Kodachi

Kodachi is a C++ / GGML ASR research repository for CPU-first speech recognition, with RISC-V as the main deployment target.

The current practical path is ZipFormer streaming ASR:

Chinese-English ZipFormer RNNT runtime in C++ and GGML
x86 host bring-up and profiling
RISC-V GCC 14 cross compilation
RVV 1.0 + GGML Q4_0 repack experiments
selective quantization for the ZipFormer encoder
local websocket service compatible with Shinsoku-style Soniox and Bailian streaming backends
systemd deployment on the RISC-V board

The repository also keeps the earlier Qwen3-ASR / ForcedAligner CPU work as a research baseline.

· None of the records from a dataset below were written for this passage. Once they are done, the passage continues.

-- ==== Sys2Proof/Machine/State.lean ====
section
/-! DEFINITION. The state of KD4896: the register fields, shadow and applied, in sparse stores; beside them the state that
the rules give the part without a register of its own, one structure for each kind of unit; the queues between the halves
and toward the host; and the queue of commands that wait. -/

namespace Sys2Proof.Machine

/-- A register field that differs from its reset value. -/
structure FCell where
  fld : Fld
  idx : Nat
  val : Nat
  deriving DecidableEq, Repr

/-- Fields in rising order of (field, index), none at its reset value. -/
abbrev FStore := List FCell

/-- One word of an addressed RAM (a table, a buffer): key, value; words that are 0 are not listed. -/
structure RCell where
  key : Nat
  val : Nat
  deriving DecidableEq, Repr

abbrev Ram := List RCell

/-- R494: the fence causes. -/
inductive Cause
  | feSeg | feSadc | slice | memUe | loop | laserOvp | thermal | knd | portLogic | groupPower | groupIo
  | halfPower | refclk | wakeFailed
  deriving DecidableEq, Repr

/-- R40: a unit that can be fenced. -/
inductive FUnit
  | lane (l : Lane)
  | port (p : Lane)
  | group (g : Group)
  | half (h : Half)
  deriving DecidableEq, Repr

/-- The opcodes of R479 to R493. -/
inductive Opc
  | identify | commit | schedCancel | timeFreq | timeSlew | timeStep | nop
  | cfgWrite | cfgDiscard | bitswap | retrain | fenceRelease | eqCapture
  | lsLock | safeResume | aprRestart | loopStatus
  | cntClear | monRead | eventFilter
  | subscribe | unsubscribe | snapshot
  | groupState | deviceState | padRelease | fenceReleaseGroup | reset
  | selftest | updLoad | updVerify | updActivate | updConfirm | updRollback | dumpBuf | dumpFetch | fiUnlock | fiSet | fiClear
  | attOpen | attQuote | attCert | attClose
  deriving DecidableEq, Repr

/-- A command after it has been taken (R456): its opcode and descriptor, the half whose command ring carried it, the half
that executes it, the 40-bit time of taking or firing, the lateness in ns when it is late (R400), the time in ns from
which DELAY counts (R459), for an immediate command the tick at which it was taken (R552), and its place in the order of acceptance
(R32, R401). -/
structure Cmd where
  op : Opc
  req : Req
  org : Half
  exe : Half
  t40 : Nat
  late : Nat
  base : Nat
  taken : Option Nat
  order : Nat := 0
  deriving DecidableEq, Repr

/-- A completion that is due (R458). -/
structure Cpl where
  ring : Fin 4
  index : BitVec 12
  tag : W32
  irqNow : Bool
  status : Nat
  reason : Nat
  lo : Nat
  hi : Nat
  taken : Option Nat
  deriving DecidableEq, Repr

/-- An event that has been raised and not yet written (R460). -/
structure Evt where
  sev : Nat
  half : Half
  code : Nat
  seq : Nat
  sec : Nat
  ns : Nat
  scope : Nat
  id : Nat
  cause : Nat
  tag : W32
  d0 : Nat
  d1 : Nat
  deriving DecidableEq, Repr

That path includes K-Quant, TurboQuant, rotated tiled experiments, and RVV bring-up, but it is not the recommended real-time service target on the current board.

Current Conclusion

Qwen3-ASR 0.6B is too large for the current RISC-V board if the goal is real-time local ASR. The best measured GCC 14 + RVV Qwen path was still around RTF_wall 4.57 on a short sample.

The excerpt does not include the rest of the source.